-- ==== Sys2Proof/Machine/EngOps.lean ====
section
/-!
DEFINITION. Shared operations of images and contexts (spec/12): a context at its entry (R291), the switch
of images (R350), the dual-image window (R352 to R354).
-/

namespace Sys2Proof.Machine

open Reg

/-- A context at an entry: registers, flags and CYC 0 (R291). -/
def Prog.enter (g : Prog) (entry : Word) : Prog :=
  { g with g := [], pc := entry, z := false, n := false, c := false, v := false, t := false, cyc := 0,
           run := .ready, wdog := 0, out := [], outOpen := false }

/-- A context that runs nothing. -/
def Prog.stop (g : Prog) : Prog := { g with run := .idle }
/-- A context stopped by a fault: the halts it has are dropped (R571). -/
def Prog.failed (g : Prog) (c : Nat) : Prog :=
  { g with run := .idle, fcause := c, halted := false, haltPend := false, stepping := false, cause := 0 }

/-- Asking for the configuration area to be written (R514, R536). -/
def State.askConfig (s : State) : State :=
  if s.nvq.contains NvReq.config then s else { s with nvq := s.nvq ++ [NvReq.config] }

/-- An image slot of a partition. -/
def Part.slot (P : Part) (i : Nat) : ImgSlot := if i = 0 then P.slot0 else P.slot1
/-- A partition with an image slot changed. -/
def Part.putSlot (P : Part) (i : Nat) (x : ImgSlot) : Part := if i = 0 then { P with slot0 := x } else { P with slot1 := x }
/-- The slot of the active image, of image A in a window (ENG_IMG.ACTSLOT). -/
def State.actSlot (s : State) (p : Nat) : Nat := s.get (ENG_IMG_ACTSLOT.at p)
/-- Changing the state of an image slot. -/
def State.slotSt (s : State) (p i : Nat) (st : ImgState) : State :=
  s.updPart p fun P => P.putSlot i { P.slot i with st := st }

/-- Copying an image's code into the code window at an offset; the rest of the window from there on is zeroed (R350, R352). -/
def State.copyCode (s : State) (p i ofs : Nat) : State :=
  let P := s.part p
  let x := P.slot i
  let s := s.zero (P.codeBase + ofs) (P.desc.codeG * 4096 - ofs)
  s.copy (x.base + 64) (P.codeBase + ofs) x.hdr.codeLen

/-- Copying an image's initialised data to DATAOFS. -/
def State.copyData (s : State) (p i : Nat) : State :=
  let P := s.part p
  let x := P.slot i
  s.copy (x.base + 64 + x.hdr.codeLen) (P.dataBase + x.hdr.dataOfs) x.hdr.dataLen

/-- The entry address of an image, as its context sees it. -/
def ImgSlot.entryPc (x : ImgSlot) : Word := BitVec.ofNat 32 x.hdr.entry

/-- The digest of an image's header and body, as a seal holds it (R536). -/
def State.imgDigest (s : State) (x : ImgSlot) : List Byte := Config.sha256 (s.octs x.base (64 + x.hdr.codeLen + x.hdr.dataLen))

/-- Whether a slot meets its seal (R536). -/
def State.sealHolds (s : State) (x : ImgSlot) : Bool := decide (x.sealD = some (s.imgDigest x))

/-- A partition's slot that fails its seal is REJECTED, and the failure logged (R536). -/
def State.sealReject (s : State) (p i : Nat) : State :=
  (s.slotSt p i .rejected).scree 19 0x0314 2 (octets 1 p ++ octets 1 i ++ octets 1 1)

/-- Loading an image as the partition's only one and starting its context (R350 steps 2 to 4). -/
def State.loadImage (s : State) (p i : Nat) (keep : Bool) : State :=
  let P := s.part p
  let x := P.slot i
  let s := s.copyCode p i 0
  let s := if keep then s else (s.zero P.dataBase (P.desc.dataG * 4096)).copyData p i
  let s := s.updProg p fun g => { g.enter x.entryPc with codeOfs := 0, slot := i }
  (s.set (PEC_EEN_EEN.at p) 0).set (ENG_IMG_ACTSLOT.at p) i

/-- A SWITCH (R350): the old slot becomes VERIFIED, the new one ACTIVE. -/
def State.imageSwitch (s : State) (p i : Nat) : State :=
  let old := s.actSlot p
  let keep := ((s.part p).slot i).hdr.keepData
  let s := if old ≠ i && ((s.part p).slot old).st = .active then s.slotSt p old .verified else s
  let s := s.loadImage p i keep
  let s := s.scree 19 0x0601 0 (octets 1 1 ++ octets 4 ((s.part p).slot i).hdr.version) (p + 32)
  ((s.slotSt p i .active).raise p .imageSwitch).askConfig

/-- Whether a window may open for image B in slot `i` (R352). -/
def State.dualFits (s : State) (p i : Nat) : Bool :=
  let P := s.part p
  let a := (P.slot (s.actSlot p)).hdr
  let b := (P.slot i).hdr
  decide (ceilDiv a.codeLen 4096 * 4096 + b.codeLen ≤ P.desc.codeG * 4096) &&
    (decide (a.dataOfs + a.dataSize ≤ b.dataOfs) || decide (b.dataOfs + b.dataSize ≤ a.dataOfs))

/-- A dual-image window opens (R352). -/
def State.dualOpen (s : State) (p i endBnd : Nat) (endAct : Bool) : State :=
  let P := s.part p
  let a := (P.slot (s.actSlot p)).hdr
  let x := P.slot i
  let ob := ceilDiv a.codeLen 4096 * 4096
  if !s.dualFits p i then s
  else
    let s := s.copyCode p i ob
    let s := (s.zero (P.dataBase + x.hdr.dataOfs) x.hdr.dataSize).copyData p i
    let s := s.updProg (64 + p) fun _ => { Prog.enter {} x.entryPc with codeOfs := ob, slot := i }
    let s := s.sets [(PEC_PEND_PEND.at (32 + p), 0), (PEC_EEN_EEN.at (32 + p), 0), (PEC_OVF_OVF.at (32 + p), 0),
      (ENG_DUAL_ENDLEFT.at p, endBnd)]
    let s := s.slotSt p i .imageB
    s.updPart p fun P => { P with dual := some { ob := ob, slotA := s.actSlot p, slotB := i, endAct := endAct } }

/-- Zeroing an image's data area. -/
def State.zeroArea (s : State) (p i : Nat) : State :=
  let P := s.part p
  let x := P.slot i
  s.zero (P.dataBase + x.hdr.dataOfs) x.hdr.dataSize

/-- A window ends in favour of image A (REVERT) or B (COMMIT, `b`) (R354). -/
def State.dualEnd (s : State) (p : Nat) (b : Bool) : State :=
  match (s.part p).dual with
  | none => s
  | some d =>
    let gone := if b then d.slotA else d.slotB
    let s := (s.zeroArea p gone).slotSt p gone .verified
    let s := if b then
        let s := (s.updProg p fun _ => { s.prog (64 + p) with run := (s.prog (64 + p)).run }).slotSt p d.slotB .active
        s.sets [(ENG_IMG_ACTSLOT.at p, d.slotB), (PEC_PEND_PEND.at p, s.get (PEC_PEND_PEND.at (32 + p))),
          (PEC_EEN_EEN.at p, s.get (PEC_EEN_EEN.at (32 + p))), (PEC_OVF_OVF.at p, s.get (PEC_OVF_OVF.at (32 + p)))]
      else s
    let s := s.updProg (64 + p) fun _ => {}
    let s := s.sets [(PEC_PEND_PEND.at (32 + p), 0), (PEC_EEN_EEN.at (32 + p), 0), (PEC_OVF_OVF.at (32 + p), 0), (ENG_DUAL_ENDLEFT.at p, 0)]
    let s := s.updPart p fun P => { P with
      dual := none
      tickets := (P.tickets.filter fun t => t.imgB = b).map fun t => { t with imgB := false } }
    (s.raise p .imageSwitch).askConfig

/-- What image activations and windows do at a beacon boundary for a partition (R349, R354). -/
def State.imageBoundary (s : State) (p : Nat) : State :=
  let P := s.part p
  let s := if P.dual.isSome && s.get (ENG_DUAL_ENDLEFT.at p) ≠ 0 then
      s.set (ENG_DUAL_ENDLEFT.at p) (s.get (ENG_DUAL_ENDLEFT.at p) - 1) else s
  let s' := s.updPart p fun P => { P with act := none }
  match P.act with
  | some (.switch i) =>
    if (P.slot i).st ≠ .verified then s' else if s.sealHolds (P.slot i) then s'.imageSwitch p i else s'.sealReject p i
  | some (.dual i n e) =>
    if (P.slot i).st ≠ .verified || P.dual.isSome then s'
    else if s.sealHolds (P.slot i) then s'.dualOpen p i n e else s'.sealReject p i
  | some .commit => s'.dualEnd p true
  | some .revert => s'.dualEnd p false
  | some (.start _) => s
  | none =>
    match P.dual with
    | some d => if s.get (ENG_DUAL_ENDLEFT.at p) = 0 then s.dualEnd p d.endAct else s
    | none => s

/-- A STOPPED partition starts a VERIFIED image (R349). -/
def State.imageStart (s : State) (p i : Nat) : State :=
  let s := s.updPart p fun P => { P with act := none }
  if s.pstate p = PState.stopped.num && ((s.part p).slot i).st = .verified then
    if s.sealHolds ((s.part p).slot i) then (s.imageSwitch p i).set (PRT_PSTATp_STATE p) PState.running.num else s.sealReject p i
  else s

end Sys2Proof.Machine
end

•••

▸ TASK TO COMPLETE
Copy, without any change, the lines above from the one containing "s'.dualEnd p true" to the end, both ends included. Add nothing else.

▸ FINISHED TASK
  | some .commit => s'.dualEnd p true
  | some .revert => s'.dualEnd p false
  | some (.start _) => s
  | none =>
    match P.dual with
    | some d => if s.get (ENG_DUAL_ENDLEFT.at p) = 0 then s.dualEnd p d.endAct else s
    | none => s

/-- A STOPPED partition starts a VERIFIED image (R349). -/
def State.imageStart (s : State) (p i : Nat) : State :=
  let s := s.updPart p fun P => { P with act := none }
  if s.pstate p = PState.stopped.num && ((s.part p).slot i).st = .verified then
    if s.sealHolds ((s.part p).slot i) then (s.imageSwitch p i).set (PRT_PSTATp_STATE p) PState.running.num else s.sealReject p i
  else s

end Sys2Proof.Machine
end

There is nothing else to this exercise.